Task statement:
Show every line of the data where the word "upNodes" can be found.

Supplied entries:
-- ==== Sys2Proof/Machine/Spe.lean ====
section
/-!
DEFINITION. The sum-product engine: y registers, moves, subtree records and SPNORM (spec/07 R168 to R181; spec/02 R58).
-/
namespace Sys2Proof.Machine

/-- The value format of SPM.MODE (R168). -/
def spType (mode : Nat) : ElemType :=
  match mode % 4 with
  | 0 => .f32 | 1 => .bf16 | 2 => .f64 | _ => .sp32

/-- The registers a value takes (R168). -/
def spStep (mode : Nat) : Nat := if mode % 4 = 2 then 2 else 1

/-- The code of the value at y index i (R168). -/
def yGet (y : Store (BitVec 32)) (mode i : Nat) : Nat :=
  match mode % 4 with
  | 1 => (lookD y i 0).toNat % 2 ^ 16
  | 2 => (lookD y i 0).toNat + (lookD y ((i + 1) % 4096) 0).toNat * 2 ^ 32
  | _ => (lookD y i 0).toNat

/-- Write a value's code at y index i (R168). -/
def yPut (y : Store (BitVec 32)) (mode i v : Nat) : Store (BitVec 32) :=
  match mode % 4 with
  | 1 => putD y i (BitVec.ofNat 32 (v % 2 ^ 16)) 0
  | 2 => putD (putD y i (BitVec.ofNat 32 v) 0) ((i + 1) % 4096) (BitVec.ofNat 32 (v / 2 ^ 32)) 0
  | _ => putD y i (BitVec.ofNat 32 v) 0

/-- The y registers written (R330): a bank whose registers change is no copy of the save area's any more. -/
def Context.setY (c : Context) (y : Store (BitVec 32)) : Context :=
  { c with
    y := y
    clean := c.clean.filter fun u => match u with
      | .ybank b => c.y.filter (fun e => e.1 % 16 == b) == y.filter (fun e => e.1 % 16 == b)
      | _ => true }

/-- SPMODE (R170). -/
def execSpmode (o : SPF) (s : State) : HO :=
  runC s fun e c => do
    check (o.m.toNat ≤ 3) .illop
    .ok ({ c with spmode := o.m.toNat }.advance e)

/-- The registers a move takes: CNT + 1. -/
def spCount (o : SPF) : Nat := o.cnt.toNat + 1

/-- The lines of SPLD and SPST (R171). -/
def spLines (o : SPF) : Nat := if 128 < spCount o then 2 else 1

/-- SPLD's registers from `i` down (R171). -/
def spldFrom (c : Context) (n ya : Nat) (y : Store (BitVec 32)) : Nat → Store (BitVec 32)
  | 0 => y
  | i + 1 => spldFrom c n ya (putD y (ya + i) (BitVec.ofNat 32 (lineEl (c.rdL (n + i / 128)) 32 (i % 128))) 0) i

/-- SPLD (R171). -/
def execSpld (o : SPF) (s : State) : HO :=
  runC s fun e c => do
    check (o.inRange o.ya) .illop
    let b ← c.srcLine e o.l
    let n ← c.inWin (spLines o) b
    .ok ((c.setY (spldFrom c n o.ya.toNat c.y (spCount o))).advance e)

/-- SPST's elements from `i` down (R171). -/
def spstFrom (ya n : Nat) (c : Context) : Nat → Context
  | 0 => c
  | i + 1 =>
    spstFrom ya n (c.wrL (n + i / 128)
      (lineSetEl (c.rdL (n + i / 128)) 32 (i % 128) (lookD c.y (ya + i) 0).toNat)) i

/-- SPST (R171). -/
def execSpst (o : SPF) (s : State) : HO :=
  runC s fun e c => do
    check (o.inRange o.ya) .illop
    let b ← c.dstLine e o.l
    let n ← c.inWin (spLines o) b
    .ok ((spstFrom o.ya.toNat n c (spCount o)).advance e)

/-- Registers copied from an old file, from `i` down (R172). -/
def spmovFrom (old : Store (BitVec 32)) (ya yb : Nat) (y : Store (BitVec 32)) : Nat → Store (BitVec 32)
  | 0 => y
  | i + 1 => spmovFrom old ya yb (putD y (ya + i) (lookD old (yb + i) 0) 0) i

/-- SPMOV (R172). -/
def execSpmov (o : SPF) (s : State) : HO :=
  runC s fun e c => do
    check (o.inRange o.ya && o.inRange o.yb) .illop
    .ok ((c.setY (spmovFrom c.y o.ya.toNat o.yb.toNat c.y (spCount o))).advance e)

/-- SPCLR (R172). -/
def execSpclr (o : SPF) (s : State) : HO :=
  runC s fun e c => do
    check (o.inRange o.ya) .illop
    .ok ((c.setY (c.y.filter fun r => r.1 < o.ya.toNat || o.ya.toNat + spCount o ≤ r.1)).advance e)

/-! Subtree records (R69, R174 to R178). -/

/-- Node operations (R58, R69). -/
inductive NodeOp where
  | add | mul | wsum | passl | passr
deriving DecidableEq, Repr

/-- A child of a node: a leaf or a node. -/
inductive Child where
  | leaf (j : Nat)
  | node (n : Nat)
deriving DecidableEq, Repr

/-- The left and right child of a node (R69). -/
def children (n : Nat) : Child × Child :=
  match n with
  | 4 => (.node 0, .node 1)
  | 5 => (.node 2, .node 3)
  | 6 => (.node 4, .node 5)
  | k => (.leaf (2 * k), .leaf (2 * k + 1))

def treeActive (t : Subtree) (n : Nat) : Bool := t.nmask.getLsbD n

def treeOp (t : Subtree) (n : Nat) : NodeOp :=
  match bitsAt t.nops (3 * n) 3 with
  | 0 => .add | 1 => .mul | 2 => .wsum | 3 => .passl | _ => .passr

def treeLeaf (t : Subtree) (j : Nat) : Nat := bitsAt t.leaves (12 * j) 12
def treeWgt (t : Subtree) (n : Nat) : Nat := bitsAt t.wgts (12 * n) 12

/-- The keep entries in use: destination and node. -/
def treeKeeps (t : Subtree) : List (Nat × Nat) :=
  (List.range t.kcnt.toNat).map fun k => (bitsAt t.keeps (15 * k) 12, bitsAt t.keeps (15 * k + 12) 3)

/-- The children an operation reads (R174). -/
def readsOf (op : NodeOp) (cs : Child × Child) : List Child :=
  match op with
  | .passl => [cs.1]
  | .passr => [cs.2]
  | _ => [cs.1, cs.2]

/-- The children node n reads. -/
def nodeReads (t : Subtree) (n : Nat) : List Child := readsOf (treeOp t n) (children n)

/-- The active nodes in order. -/
def activeNodes (t : Subtree) : List Nat := (List.range 7).filter (treeActive t)

/-- The leaves that are read (R174). -/
def leavesRead (t : Subtree) : List Nat :=
  (List.range 8).filter fun j => (activeNodes t).any fun n => (nodeReads t n).contains (.leaf j)

/-- Whether a node is reached (R174): node 6, or read by a reached node. -/
def reached (t : Subtree) (n : Nat) : Bool :=
  let by6 (k : Nat) : Bool := (nodeReads t 6).contains (.node k)
  match n with
  | 6 => true
  | 4 | 5 => by6 n
  | 0 | 1 => by6 4 && (nodeReads t 4).contains (.node n)
  | _ => by6 5 && (nodeReads t 5).contains (.node n)

/-- R174's presence rules. -/
def presenceOk (t : Subtree) : Bool :=
  treeActive t 6 &&
  (activeNodes t).all (fun n => (nodeReads t n).all fun c => match c with
    | .node k => treeActive t k
    | .leaf _ => true) &&
  (List.range 8).all (fun j => (leavesRead t).contains j || treeLeaf t j == 0)

/-- R175's weight rules. -/
def weightsOk (t : Subtree) (step : Nat) : Bool :=
  (List.range 7).all fun n =>
    t.wmask.getLsbD n == (treeActive t n && treeOp t n == .wsum) &&
    (!t.wmask.getLsbD n || treeWgt t n + step ≤ 4095)

/-- R176's keep rules. -/
def keepsOk (t : Subtree) : Bool :=
  let ns := (treeKeeps t).map (·.2)
  ns.all (treeActive t) && ns.eraseDups.length == ns.length

/-- Weight derivatives are on (R175, R180). -/
def wderiv (t : Subtree) : Bool := t.wmask.getLsbD 7

/-- Every index of R168 even in the f64 mode. -/
def evenOk (t : Subtree) (down : Bool) : Bool :=
  let ev (n : Nat) : Bool := n % 2 == 0
  ((leavesRead t).map (treeLeaf t)).all ev &&
  (((List.range 7).filter fun n => t.wmask.getLsbD n).map (treeWgt t)).all ev &&
  ev t.root.toNat && ((treeKeeps t).map (·.1)).all ev &&
  (!down || (ev t.doff.toNat && (!wderiv t || ev (treeWgt t 7))))

/-- Every node value that SPDN needs is kept (R180). -/
def neededKept (t : Subtree) : Bool :=
  let kept (c : Child) : Bool := match c with
    | .node k => ((treeKeeps t).map (·.2)).contains k
    | .leaf _ => true
  (activeNodes t).all fun n =>
    !reached t n ||
    (match treeOp t n with
     | .mul => (nodeReads t n).all kept
     | .wsum => !wderiv t || (nodeReads t n).all kept
     | _ => true)

/-- R178's bank rule. -/
def banksOk (t : Subtree) : Bool :=
  let u := ((leavesRead t).map (treeLeaf t)).eraseDups
  (List.range 16).all fun b => (u.filter fun i => i % 16 == b).length ≤ 2

/-- CheckRecord (R177), in its order. -/
def checkRecord (t : Subtree) (mode : Nat) (down : Bool) : Res Unit := do
  check (t.wf && presenceOk t && weightsOk t (spStep mode) && keepsOk t &&
    (down || (!wderiv t && t.doff == 0))) .illop
  check (mode % 4 != 2 || evenOk t down) .illop
  check (!down || neededKept t) .illop
  check (banksOk t) .spbank

/-- A computed node: its code and flags so far. -/
abbrev NodeVals := Store Nat

/-- The code of a child's value. -/
def childCode (t : Subtree) (y : Store (BitVec 32)) (mode : Nat) (vs : NodeVals) : Child → Nat
  | .leaf j => yGet y mode (treeLeaf t j)
  | .node k => lookD vs k 0

/-- A value passed without rounding: a NaN becomes canonical and an SP32 reserved code zero (R35, R36, R179). -/
def passCode (ty : ElemType) (code : Nat) : Nat × Flags :=
  let v := valOf ty code
  if v.isNan then (canonNanOf ty, if v.isSig then fIV else 0) else (canonCode ty code, 0)

/-- One node of SPUP (R58, R179). -/
def nodeValue (t : Subtree) (y : Store (BitVec 32)) (mode : Nat) (vs : NodeVals) (n : Nat) : Nat × Flags :=
  let ty := spType mode
  let l := childCode t y mode vs (children n).1
  let r := childCode t y mode vs (children n).2
  let out (x : Val × Flags) : Nat × Flags := let (c, fl) := deliver ty .rne x.1; (c, x.2 ||| fl)
  match treeOp t n with
  | .add => out (sumVals .rne [valOf ty l, valOf ty r])
  | .mul => out (mulVal (valOf ty l) (valOf ty r))
  | .wsum =>
    let (p, f1) := mulVal (valOf ty (yGet y mode (treeWgt t n))) (valOf ty l)
    let (q, f2) := mulVal (valOf ty (yGet y mode (treeWgt t n + spStep mode))) (valOf ty r)
    let (v, f3) := sumVals .rne [p, q]
    out (v, f1 ||| f2 ||| f3)
  | .passl => passCode ty l
  | .passr => passCode ty r

/-- The nodes of SPUP in order. -/
def upNodes (t : Subtree) (y : Store (BitVec 32)) (mode : Nat) : List Nat → NodeVals × Flags → NodeVals × Flags
  | [], x => x
  | n :: r, (vs, fl) =>
    let (v, f) := nodeValue t y mode vs n
    upNodes t y mode r (putD vs n v 0, fl ||| f)

/-- SPUP's effect on the y registers, and its flags (R179). -/
def spupEffect (t : Subtree) (mode : Nat) (y : Store (BitVec 32)) : Store (BitVec 32) × Flags :=
  let (vs, fl) := upNodes t y mode (activeNodes t) ([], 0)
  let y1 := (treeKeeps t).foldl (fun y k => yPut y mode k.1 (lookD vs k.2 0)) y
  (yPut y1 mode t.root.toNat (lookD vs 6 0), fl)

/-- SPUP (R179). -/
def execSpup (o : SpRec) (s : State) : HO :=
  runC s fun e c => do
    checkRecord o.tree c.spmode false
    let (y, fl) := spupEffect o.tree c.spmode c.y
    .ok (((c.setY y).addFlags fl).advanceRecord e)

/-- value(c) of SPDN (R180). -/
def downValue (t : Subtree) (y : Store (BitVec 32)) (mode : Nat) : Child → Val
  | .leaf j => valOf (spType mode) (yGet y mode (treeLeaf t j))
  | .node k =>
    match (treeKeeps t).find? fun e => e.2 == k with
    | some e => valOf (spType mode) (yGet y mode e.1)
    | none => .fin false 0 0

/-- The factor of a child (R180); none stands for 1. -/
def factor (t : Subtree) (y : Store (BitVec 32)) (mode n : Nat) (left : Bool) : Option Val :=
  let cs := children n
  match treeOp t n with
  | .wsum => some (valOf (spType mode) (yGet y mode (treeWgt t n + (if left then 0 else spStep mode))))
  | .mul => some (downValue t y mode (if left then cs.2 else cs.1))
  | _ => none

/-- Derivatives on the way down: node derivatives' codes, leaf contributions and flags. -/
structure Down where
  g : Store Nat := []
  leaves : Store (Val × Val) := []
  flags : Flags := 0
deriving DecidableEq, Repr

/-- The value one. -/
def oneVal : Val := .fin false 1 0

/-- Carry node n's derivative to one child (R180). -/
def downChild (t : Subtree) (y : Store (BitVec 32)) (mode n : Nat) (left : Bool) (d : Down) : Down :=
  let ty := spType mode
  let gn := lookD d.g n 0
  let c := if left then (children n).1 else (children n).2
  match c, factor t y mode n left with
  | .leaf j, f => { d with leaves := put d.leaves j (valOf ty gn, f.getD oneVal) }
  | .node k, none => { d with g := putD d.g k gn 0 }
  | .node k, some f =>
    let (p, f1) := mulVal (valOf ty gn) f
    let (v, f2) := deliver ty .rne p
    { d with g := putD d.g k v 0, flags := d.flags ||| f1 ||| f2 }

/-- One node of SPDN (R180). -/
def downNode (t : Subtree) (y : Store (BitVec 32)) (mode : Nat) (d : Down) (n : Nat) : Down :=
  if treeActive t n && reached t n then
    match treeOp t n with
    | .passl => downChild t y mode n true d
    | .passr => downChild t y mode n false d
    | _ => downChild t y mode n false (downChild t y mode n true d)
  else d

/-- One accumulation, reading its register at that moment (R180). -/
def accumY (mode : Nat) (yf : Store (BitVec 32) × Flags) (i : Nat) (a b : Val) : Store (BitVec 32) × Flags :=
  let ty := spType mode
  let (p, f1) := mulVal a b
  let (v, f2) := sumVals .rne [valOf ty (yGet yf.1 mode i), p]
  let (c, f3) := deliver ty .rne v
  (yPut yf.1 mode i c, yf.2 ||| f1 ||| f2 ||| f3)

/-- SPDN's effect on the y registers, and its flags (R180). -/
def spdnEffect (t : Subtree) (mode : Nat) (y : Store (BitVec 32)) : Store (BitVec 32) × Flags :=
  let d0 : Down := { g := putD [] 6 (yGet y mode t.root.toNat) 0 }
  let d := [6, 5, 4, 3, 2, 1, 0].foldl (downNode t y mode) d0
  let s1 := d.leaves.foldl (fun yf e =>
    accumY mode yf ((treeLeaf t e.1 + t.doff.toNat) % 4096) e.2.1 e.2.2) (y, d.flags)
  if wderiv t then
    (activeNodes t).foldl (fun yf n =>
      if reached t n && treeOp t n == .wsum then
        let g := valOf (spType mode) (lookD d.g n 0)
        let dl := (treeWgt t n + treeWgt t 7) % 4096
        accumY mode (accumY mode yf dl g (downValue t y mode (children n).1))
          ((dl + spStep mode) % 4096) g (downValue t y mode (children n).2)
      else yf) s1
  else s1

/-- SPDN (R180). -/
def execSpdn (o : SpRec) (s : State) : HO :=
  runC s fun e c => do
    checkRecord o.tree c.spmode true
    let (y, fl) := spdnEffect o.tree c.spmode c.y
    .ok (((c.setY y).addFlags fl).advanceRecord e)

/-! SPNORM (R181). -/

/-- The divisor and its flags: M 0 is y[YB], 1 the sum, 2 the greatest (R181). -/
def normDivisor (m mode yb : Nat) (y : Store (BitVec 32)) (vs : List Nat) : Nat × Flags :=
  let ty := spType mode
  match m with
  | 0 => (yGet y mode yb, 0)
  | k =>
    let r : Reduction := if k = 1 then .sum else .max
    match vs with
    | [x] => passCode ty x
    | _ => treeReduce (r.combine ty .rne) 8 vs

/-- The quotients written, from value `i` on (R181). -/
def normPut (mode ya : Nat) (d : Val) : Nat → List Nat → Store (BitVec 32) × Flags → Store (BitVec 32) × Flags
  | _, [], x => x
  | i, v :: r, (y, fl) =>
    let (q, f1) := divVal (valOf (spType mode) v) d
    let (c, f2) := deliver (spType mode) .rne q
    normPut mode ya d (i + 1) r (yPut y mode (ya + i * spStep mode) c, fl ||| f1 ||| f2)

/-- SPNORM (R181). -/
def execSpnorm (o : SPF) (s : State) : HO :=
  runC s fun e c => do
    let mode := c.spmode
    let n := spCount o
    let ya := o.ya.toNat
    let yb := o.yb.toNat
    check (o.m.toNat ≤ 2 && ya + n * spStep mode ≤ 4096) .illop
    check (mode % 4 != 2 || (ya % 2 == 0 && yb % 2 == 0)) .illop
    let vs := (List.range n).map fun i => yGet c.y mode (ya + i * spStep mode)
    let (d, f1) := normDivisor o.m.toNat mode yb c.y vs
    let (y1, f2) := normPut mode ya (valOf (spType mode) d) 0 vs (c.y, 0)
    let y2 := if o.m = 0 then y1 else yPut y1 mode yb d
    .ok (((c.setY y2).addFlags (f1 ||| f2)).advance e)

end Sys2Proof.Machine
end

Answer box:
def upNodes (t : Subtree) (y : Store (BitVec 32)) (mode : Nat) : List Nat → NodeVals × Flags → NodeVals × Flags
    upNodes t y mode r (putD vs n v 0, fl ||| f)
  let (vs, fl) := upNodes t y mode (activeNodes t) ([], 0)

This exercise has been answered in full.